*Directions for this task*. Lines below starting with the line with "FWU_SWAP (R361). -/" and going on through the line with "TRIAL_EXPIRED (R364). -/" must be output exactly; the rest of the records must be left out.

[[ Entries shown, beginning ]]

-- ==== Sys2Proof/Machine/ImageRows.lean ====
section
/-! DEFINITION. The meanings of the commands of images: one definition per row of the table. -/

namespace Sys2Proof.Machine

open Sys2Proof

/-- FW_WRITE (R359). -/
def execFwWrite (x : SideId) (strand : Nat) (s : State) : Host.Outcome State Fault Refusal :=
  .next (fin (imageCmd s x strand 32 Side.cmdFwWrite))

/-- FW_COMMIT (R359). -/
def execFwCommit (x : SideId) (strand : Nat) (s : State) : Host.Outcome State Fault Refusal :=
  .next (fin (imageCmd s x strand 33 Side.cmdFwCommit))

/-- FW_UPDATE (R361, R365). -/
def execFwUpdate (x : SideId) (strand : Nat) (s : State) : Host.Outcome State Fault Refusal :=
  .next (fin ((imageCmd s x strand 34 fun d _ => d.cmdFwUpdate s.variant.full (single s)).upd x ((s.side x).asksUpdate)))

/-- FWU_SWAP (R361). -/
def execFwuSwap (s : State) : Host.Outcome State Fault Refusal := .next (fin (updateSwap s))

/-- FW_CONFIRM (R360). -/
def execFwConfirm (x : SideId) (strand : Nat) (s : State) : Host.Outcome State Fault Refusal :=
  .next (fin (imageCmd s x strand 35 fun d _ => d.cmdFwConfirm))

/-- TRIAL_EXPIRED (R364). -/
def execTrialExpired (x : SideId) (s : State) : Host.Outcome State Fault Refusal :=
  .next (fin (if sideRun s x then s.upd x Side.trialEnd else s))

/-- SLOT_VERIFY_DONE (R357). -/
def execSlotVerifyDone (x : SideId) (s : State) : Host.Outcome State Fault Refusal :=
  .next (fin (if sideRun s x then s.upd x Side.slotVerify else s))

/-- IMG_WRITE (R366). -/
def execImgWrite (x : SideId) (strand : Nat) (s : State) : Host.Outcome State Fault Refusal :=
  .next (fin (imageCmd s x strand 40 Side.cmdImgWrite))

/-- IMG_COMMIT (R366). -/
def execImgCommit (x : SideId) (strand : Nat) (s : State) : Host.Outcome State Fault Refusal :=
  .next (fin (imageCmd s x strand 41 Side.cmdImgCommit))

/-- IMG_ERASE (R366). -/
def execImgErase (x : SideId) (strand : Nat) (s : State) : Host.Outcome State Fault Refusal :=
  .next (fin (imageCmd s x strand 42 Side.cmdImgErase))

/-- IMG_READ (R366). -/
def execImgRead (x : SideId) (strand : Nat) (s : State) : Host.Outcome State Fault Refusal :=
  .next (fin (imageCmd s x strand 43 Side.cmdImgRead))

/-- IBE_START (R368); with the IBE disabled it answers with the refusal status of its unit (R458). -/
def execIbeStart (x : SideId) (strand : Nat) (s : State) : Host.Outcome State Fault Refusal :=
  .next (fin (imageCmd s x strand 44 fun d a =>
    if unitOn d.view.regs Pg.IBE then Side.cmdIbeStart s.variant.full d.view.ibe.phase d a
    else (Config.refusalStatus, [], d)))

/-- IBE_STOP (R372). -/
def execIbeStop (x : SideId) (strand : Nat) (s : State) : Host.Outcome State Fault Refusal :=
  .next (fin (imageCmd s x strand 45 (Side.cmdIbeStop s.variant.full s.c.lt)))

/-- IBE_LOAD_DONE (R368). -/
def execIbeLoadDone (s : State) : Host.Outcome State Fault Refusal := .next (fin (if ibeRun s then ibeLoaded s else s))

/-- SYM_NEXT (R369, R370, R372): a request that reaches the IBE. -/
def execSymNext (s : State) : Host.Outcome State Fault Refusal := .next (fin (if ibeRun s then symServe s else s))

/-- REPORT_ADD (R371): a side's write that reaches the IBE. -/
def execReportAdd (_v : Word) (s : State) : Host.Outcome State Fault Refusal :=
  .next (fin (if ibeRun s then reportAdd s else s))

/-- IBE_STOP_LT (R372). -/
def execIbeStopLt (s : State) : Host.Outcome State Fault Refusal := .next (fin (if ibeRun s then ibeStopDue s else s))

end Sys2Proof.Machine
end

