-- ==== Sys2Proof/Machine/ThreadRows.lean ====
section
/-! DEFINITION. The meanings of the commands of the dispatcher and the semaphores: one definition per row of the table. -/

namespace Sys2Proof.Machine

open Sys2Proof

/-- CREATE. -/
def execCreate (x : SideId) (core arg0 arg1 : Nat) (s : State) : Host.Outcome State Fault Refusal :=
  .next (fin (coreOp s x core (arg0, arg1) fun d => d.opCreate core arg0))

/-- RESUME. -/
def execResume (x : SideId) (core arg0 arg1 : Nat) (s : State) : Host.Outcome State Fault Refusal :=
  .next (fin (coreOp s x core (arg0, arg1) fun d => d.opResume s.c.lt core arg0))

/-- WAIT. -/
def execWait (x : SideId) (core arg0 arg1 : Nat) (s : State) : Host.Outcome State Fault Refusal :=
  .next (fin (coreOp s x core (arg0, arg1) fun d => d.opWait core arg0 arg1))

/-- TRYWAIT. -/
def execTrywait (x : SideId) (core arg0 arg1 : Nat) (s : State) : Host.Outcome State Fault Refusal :=
  .next (fin (coreOp s x core (arg0, arg1) fun d => d.opTrywait core arg0))

/-- SIGNAL. -/
def execSignal (x : SideId) (core arg0 arg1 : Nat) (s : State) : Host.Outcome State Fault Refusal :=
  .next (fin (coreOp s x core (arg0, arg1) fun d => d.opSignal s.c.lt core arg0))

/-- CANCEL. -/
def execCancel (x : SideId) (core arg0 arg1 : Nat) (s : State) : Host.Outcome State Fault Refusal :=
  .next (fin (coreOp s x core (arg0, arg1) fun d => d.opCancel s.c.lt core arg0))

/-- DELETE. -/
def execDelete (x : SideId) (core arg0 arg1 : Nat) (s : State) : Host.Outcome State Fault Refusal :=
  .next (fin (coreOp s x core (arg0, arg1) fun d => d.opDelete core arg0))

/-- YIELD. -/
def execYield (x : SideId) (core : Nat) (s : State) : Host.Outcome State Fault Refusal :=
  .next (fin (coreOp s x core (s.coreArgs x core) fun d => d.opYield s.c.lt core))

/-- EXIT. -/
def execExit (x : SideId) (core : Nat) (s : State) : Host.Outcome State Fault Refusal :=
  .next (fin (coreOp s x core (s.coreArgs x core) fun d => d.opExit core))

/-- SETPRIO. -/
def execSetprio (x : SideId) (core arg0 arg1 : Nat) (s : State) : Host.Outcome State Fault Refusal :=
  .next (fin (coreOp s x core (arg0, arg1) fun d => d.opSetprio core arg0 arg1))

/-- OBJ_INIT. -/
def execObjInit (x : SideId) (core arg0 arg1 : Nat) (s : State) : Host.Outcome State Fault Refusal :=
  .next (fin (coreOp s x core (arg0, arg1) fun d => d.opObjInit core arg0 arg1))

/-- A read of DNEXT: timeouts due at the last time input come before it; a thread marked by CANCEL becomes CANCELLED there, and the core is dispatched (R402, R403, R408). -/
def execDnext (x : SideId) (core : Nat) (s : State) : Host.Outcome State Fault Refusal :=
  .next (fin (if coresRun s x && decide (core < 8) && (s.side x).coreOn core then
    s.upd x fun d => (((d.timeouts s.c.lt).dropMarked core).2).dispatch s.c.lt core else s))

/-- CORE_EN_WRITE (R397): DISP.CORE_EN. -/
def execCoreEnWrite (r : Requester) (v : Word) (s : State) : Host.Outcome State Fault Refusal :=
  .next (fin (pageWrite s r Pg.DISP Reg.DISP_CORE_EN v))

/-- WAIT_TIMEOUT: the timed waits due at the time input that the side has consumed (R406). -/
def execWaitTimeout (x : SideId) (s : State) : Host.Outcome State Fault Refusal :=
  .next (fin (if coresRun s x then s.upd x fun d => d.timeouts s.c.lt else s))

/-- TSLICE_EXPIRY on a core (R405). -/
def execTsliceExpiry (x : SideId) (core : Nat) (s : State) : Host.Outcome State Fault Refusal :=
  .next (fin (if coresRun s x && decide (core < 8) && (s.side x).coreOn core then
    s.upd x fun d => d.sliceEnd core else s))

/-- SEM_ACQ (R411, R412): the low byte of SEMn, so that NOTIFY stays. -/
def execSemAcq (r : Requester) (n : Nat) (s : State) : Host.Outcome State Fault Refusal :=
  .next (fin (if n < 64 then access s r (regAddr r Pg.SEM (Reg.SEM_SEM + 4 * n)) 1 1 else s))

/-- SEM_REL (R413, R415): the low byte of SEMn, so that NOTIFY stays. -/
def execSemRel (r : Requester) (n : Nat) (s : State) : Host.Outcome State Fault Refusal :=
  .next (fin (if n < 64 then access s r (regAddr r Pg.SEM (Reg.SEM_SEM + 4 * n)) 2 1 else s))

/-- SEM_FORCE (R416). -/
def execSemForce (r : Requester) (v : Word) (s : State) : Host.Outcome State Fault Refusal :=
  .next (fin (pageWrite s r Pg.SEM Reg.SEM_FORCE v))

end Sys2Proof.Machine
end

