/-- ACCEPT_STEP and ACCEPT_SLEW of a host port (R55, R56). A command while nothing pends, and ACCEPT_STEP of a negative offset,
set CMD_REFUSED and change nothing else. ACCEPT_STEP moves LT forward by the offset, at most by 2^39 − 1 ST units at a time;
ACCEPT_SLEW slews. Either ends the holdover of the refused step, but not one for want of a source. A forward step of LT (R62,
R70): LT moves by its size, both sides get one time input with the new LT and the size, and a step of no size gives none. The
first part of R42: LT never decreases by it. SOURCE_LOST, REVERT_HOLDOFF_EXPIRY and LOSS_CFG_WRITE (R43, R44, R45, R604): a lost
source is not valid; the selected one gives way to the best valid source or to none, with SRC_SWITCH, and none means holdover; a
better source that has stayed valid for REVERT_HOLDOFF is selected; no switch sets LT after acquisition; new settings judge what
runs. Where the spec is silent a clause follows the model's choice, log entries 4, 52 and 100. -/
def Obligations.StepsAndSources : Prop :=
  (
  let most : Nat := (2 ^ 39 - 1) * 256
  ∀ (s : State) (r : Requester), wayFree s r → takesWrite s r Pg.LATH Reg.LATH_CMD →
    (s.c.time.pend = none →
      exec (.acceptStep r) s = .next (fin ((posted s r).updC fun c => c.flag flagCmd)) ∧
      exec (.acceptSlew r) s = .next (fin ((posted s r).updC fun c => c.flag flagCmd))) ∧
    (∀ off, s.c.time.pend = some off → off ≤ 0 →
      exec (.acceptStep r) s = .next (fin ((posted s r).updC fun c => c.flag flagCmd))) ∧
    (∀ off, s.c.time.pend = some off → 0 < off → off ≤ most →
      ∃ u, exec (.acceptStep r) s = .next (fin u) ∧ u.c.lt = s.c.lt + off.toNat ∧ u.c.time.pend = none ∧
        rb u.c.regs Pg.LATH Reg.LATH_FLAGS flagAccepted = true ∧
        (s.c.time.source ≠ 0 → u.c.time.holdover = none) ∧
        (s.c.time.source = 0 → u.c.time.holdover = s.c.time.holdover.map (· + off.toNat))) ∧
    (∀ off, s.c.time.pend = some off → most < off →
      ∃ u, exec (.acceptStep r) s = .next (fin u) ∧ u.c.lt = s.c.lt + most ∧ u.c.time.pend = some (off - most) ∧
        rb u.c.regs Pg.LATH Reg.LATH_FLAGS flagRange = true ∧
        u.c.time.holdover = s.c.time.holdover.map (· + most)) ∧
    (∀ off, s.c.time.pend = some off →
      ∃ u, exec (.acceptSlew r) s = .next (fin u) ∧ sameSides s u ∧ u.c = { (posted s r).c with time := u.c.time } ∧
        (s.c.time.source ≠ 0 → u.c.time =
          { s.c.time with pend := none, holdover := none, noSource := false, expired := false, slewRem := off,
                          slewing := decide (100 < off.natAbs), slewFrom := s.c.lt }) ∧
        (s.c.time.source = 0 → u.c.time = { s.c.time with pend := none }))) ∧
  (
  ∀ (s : State) (step : Nat) (acq rebase : Bool),
    let u := stepForward s step acq rebase
    u.c.lt = s.c.lt + step ∧ sameMachine s u ∧
    (∀ x, 0 < step → seqBlocked s = false → s.c.bezel.refill = none →
      (s.c.bezel.waiting.any fun w => decide (w.1 = .lath)) = false → s.c.bezel.receives x = true →
      ∃ q, (u.side x).inq.getLast? = some q ∧ q.inp = .time step acq rebase ∧ q.lt = s.c.lt + step) ∧
    (step = 0 → u.a = s.a ∧ u.b = s.b)) ∧
  (
  (∀ (s : State) (code : Nat), code ≠ 4 → silentTooLong s.c code = true →
    exec (.sourceLost code) s = .next (fin (loseSource s code))) ∧
  (∀ (s : State), (s.c.time.src 4).validSince.isSome = true →
    exec (.sourceLost 4) s = .next (fin (loseSource (s.updC fun c => { c with sys := { c.sys with ref10 := false } }) 4))) ∧
  (∀ (s : State) (code : Nat),
    let u := loseSource s code
    sameMachine s u ∧ srcValid u.variant u.c.time code = false ∧
    (s.c.time.source ≠ code → sameSides s u ∧ u.c.time.source = s.c.time.source ∧ u.c.regs = s.c.regs ∧ u.c.lt = s.c.lt) ∧
    (s.c.time.source = code → code ≠ 0 → u.c.time.source = bestSource u ∧
      rb u.c.regs Pg.LATH Reg.LATH_FLAGS flagSwitch = true ∧
      (s.c.time.unsync = false → sameSides s u ∧ u.c.lt = s.c.lt) ∧
      (bestSource u = 0 → u.c.time.holdover.isSome = true))) ∧
  (∀ (s : State) (k : Nat), revertible s = some k →
    ∃ u, exec .revertHoldoffExpiry s = .next (fin u) ∧ sameMachine s u ∧ u.c.time.source = k ∧
      rb u.c.regs Pg.LATH Reg.LATH_FLAGS flagSwitch = true ∧ (s.c.time.unsync = false → sameSides s u ∧ u.c.lt = s.c.lt)) ∧
  (∀ (s : State), revertible s = none → exec .revertHoldoffExpiry s = .next (fin s)) ∧
  (∀ (s : State) (r : Requester) (v : Word), wayFree s r → takesWrite s r Pg.PLUMB Reg.PLUMB_LOSS_CFG →
    ∃ t, exec (.lossCfgWrite r Reg.PLUMB_LOSS_CFG v 15) s = .next (fin (judgeSources t)) ∧ onlyRegs (posted s r) t ∧
      sameBut Pg.PLUMB Reg.PLUMB_LOSS_CFG (posted s r).c.regs t.c.regs ∧
      (s.c.writes.lt ≠ s.c.lt →
        rf t.c.regs Pg.PLUMB Reg.PLUMB_LOSS_CFG 7 0 = clampNat 2 240 (fld v 7 0) ∧
        rf t.c.regs Pg.PLUMB Reg.PLUMB_LOSS_CFG 23 16 = fld v 23 16 ∧
        rf t.c.regs Pg.PLUMB Reg.PLUMB_LOSS_CFG 31 24 = fld v 31 24)) ∧
  (∀ (t : State) (code : Nat), code = 1 ∨ code = 2 ∨ code = 3 ∨ code = 5 → silentTooLong t.c code = true →
    srcValid t.variant (judgeSources t).c.time code = false))
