-- ==== Sys2Proof/Laws/State.lean ====
section
/-! SUPPORT. What each update of the state, of the commons and of a side leaves of each field, by unfolding: so that no proof
unfolds a record update. -/

namespace Sys2Proof.Machine

open Sys2Proof

/-! ## The state -/

@[simp] theorem State.side_a (s : State) : s.side .a = s.a := rfl
@[simp] theorem State.side_b (s : State) : s.side .b = s.b := rfl
@[simp] theorem State.upd_pending (s : State) (x : SideId) (f : Side → Side) : (s.upd x f).pending = s.pending := by cases x <;> rfl
@[simp] theorem State.upd_variant (s : State) (x : SideId) (f : Side → Side) : (s.upd x f).variant = s.variant := by cases x <;> rfl
@[simp] theorem State.upd_c (s : State) (x : SideId) (f : Side → Side) : (s.upd x f).c = s.c := by cases x <;> rfl
@[simp] theorem State.upd_side (s : State) (x : SideId) (f : Side → Side) : (s.upd x f).side x = f (s.side x) := by cases x <;> rfl
@[simp] theorem State.upd_other (s : State) (x : SideId) (f : Side → Side) : (s.upd x f).side x.other = s.side x.other := by
  cases x <;> rfl
@[simp] theorem State.upd_a_a (s : State) (f : Side → Side) : (s.upd .a f).a = f s.a := rfl
@[simp] theorem State.upd_a_b (s : State) (f : Side → Side) : (s.upd .a f).b = s.b := rfl
@[simp] theorem State.upd_b_a (s : State) (f : Side → Side) : (s.upd .b f).a = s.a := rfl
@[simp] theorem State.upd_b_b (s : State) (f : Side → Side) : (s.upd .b f).b = f s.b := rfl

/-! updC -/

@[simp] theorem State.updC_pending (s : State) (f : Commons → Commons) : (s.updC f).pending = s.pending := rfl
@[simp] theorem State.updC_variant (s : State) (f : Commons → Commons) : (s.updC f).variant = s.variant := rfl
@[simp] theorem State.updC_a (s : State) (f : Commons → Commons) : (s.updC f).a = s.a := rfl
@[simp] theorem State.updC_b (s : State) (f : Commons → Commons) : (s.updC f).b = s.b := rfl
@[simp] theorem State.updC_c (s : State) (f : Commons → Commons) : (s.updC f).c = f s.c := rfl
@[simp] theorem State.updC_side (s : State) (f : Commons → Commons) (x : SideId) : (s.updC f).side x = s.side x := by cases x <;> rfl

/-! updR -/

@[simp] theorem State.updR_pending (s : State) (f : Tab Word → Tab Word) : (s.updR f).pending = s.pending := rfl
@[simp] theorem State.updR_variant (s : State) (f : Tab Word → Tab Word) : (s.updR f).variant = s.variant := rfl
@[simp] theorem State.updR_a (s : State) (f : Tab Word → Tab Word) : (s.updR f).a = s.a := rfl
@[simp] theorem State.updR_b (s : State) (f : Tab Word → Tab Word) : (s.updR f).b = s.b := rfl
@[simp] theorem State.updR_c (s : State) (f : Tab Word → Tab Word) : (s.updR f).c = { s.c with regs := f s.c.regs } := rfl
@[simp] theorem State.updR_side (s : State) (f : Tab Word → Tab Word) (x : SideId) : (s.updR f).side x = s.side x := by cases x <;> rfl

/-! updZ -/

@[simp] theorem State.updZ_pending (s : State) (f : BezelState → BezelState) : (s.updZ f).pending = s.pending := rfl
@[simp] theorem State.updZ_variant (s : State) (f : BezelState → BezelState) : (s.updZ f).variant = s.variant := rfl
@[simp] theorem State.updZ_a (s : State) (f : BezelState → BezelState) : (s.updZ f).a = s.a := rfl
@[simp] theorem State.updZ_b (s : State) (f : BezelState → BezelState) : (s.updZ f).b = s.b := rfl
@[simp] theorem State.updZ_c (s : State) (f : BezelState → BezelState) : (s.updZ f).c = { s.c with bezel := f s.c.bezel } := rfl
@[simp] theorem State.updZ_side (s : State) (f : BezelState → BezelState) (x : SideId) : (s.updZ f).side x = s.side x := by cases x <;> rfl

/-! updK -/

@[simp] theorem State.updK_pending (s : State) (f : ClaspState → ClaspState) : (s.updK f).pending = s.pending := rfl
@[simp] theorem State.updK_variant (s : State) (f : ClaspState → ClaspState) : (s.updK f).variant = s.variant := rfl
@[simp] theorem State.updK_a (s : State) (f : ClaspState → ClaspState) : (s.updK f).a = s.a := rfl
@[simp] theorem State.updK_b (s : State) (f : ClaspState → ClaspState) : (s.updK f).b = s.b := rfl
@[simp] theorem State.updK_c (s : State) (f : ClaspState → ClaspState) : (s.updK f).c = { s.c with clasp := f s.c.clasp } := rfl
@[simp] theorem State.updK_side (s : State) (f : ClaspState → ClaspState) (x : SideId) : (s.updK f).side x = s.side x := by cases x <;> rfl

[[ Entries shown, end ]]

*Answer to this task*.
/-- FWU_SWAP (R361). -/
def execFwuSwap (s : State) : Host.Outcome State Fault Refusal := .next (fin (updateSwap s))

/-- FW_CONFIRM (R360). -/
def execFwConfirm (x : SideId) (strand : Nat) (s : State) : Host.Outcome State Fault Refusal :=
  .next (fin (imageCmd s x strand 35 fun d _ => d.cmdFwConfirm))

/-- TRIAL_EXPIRED (R364). -/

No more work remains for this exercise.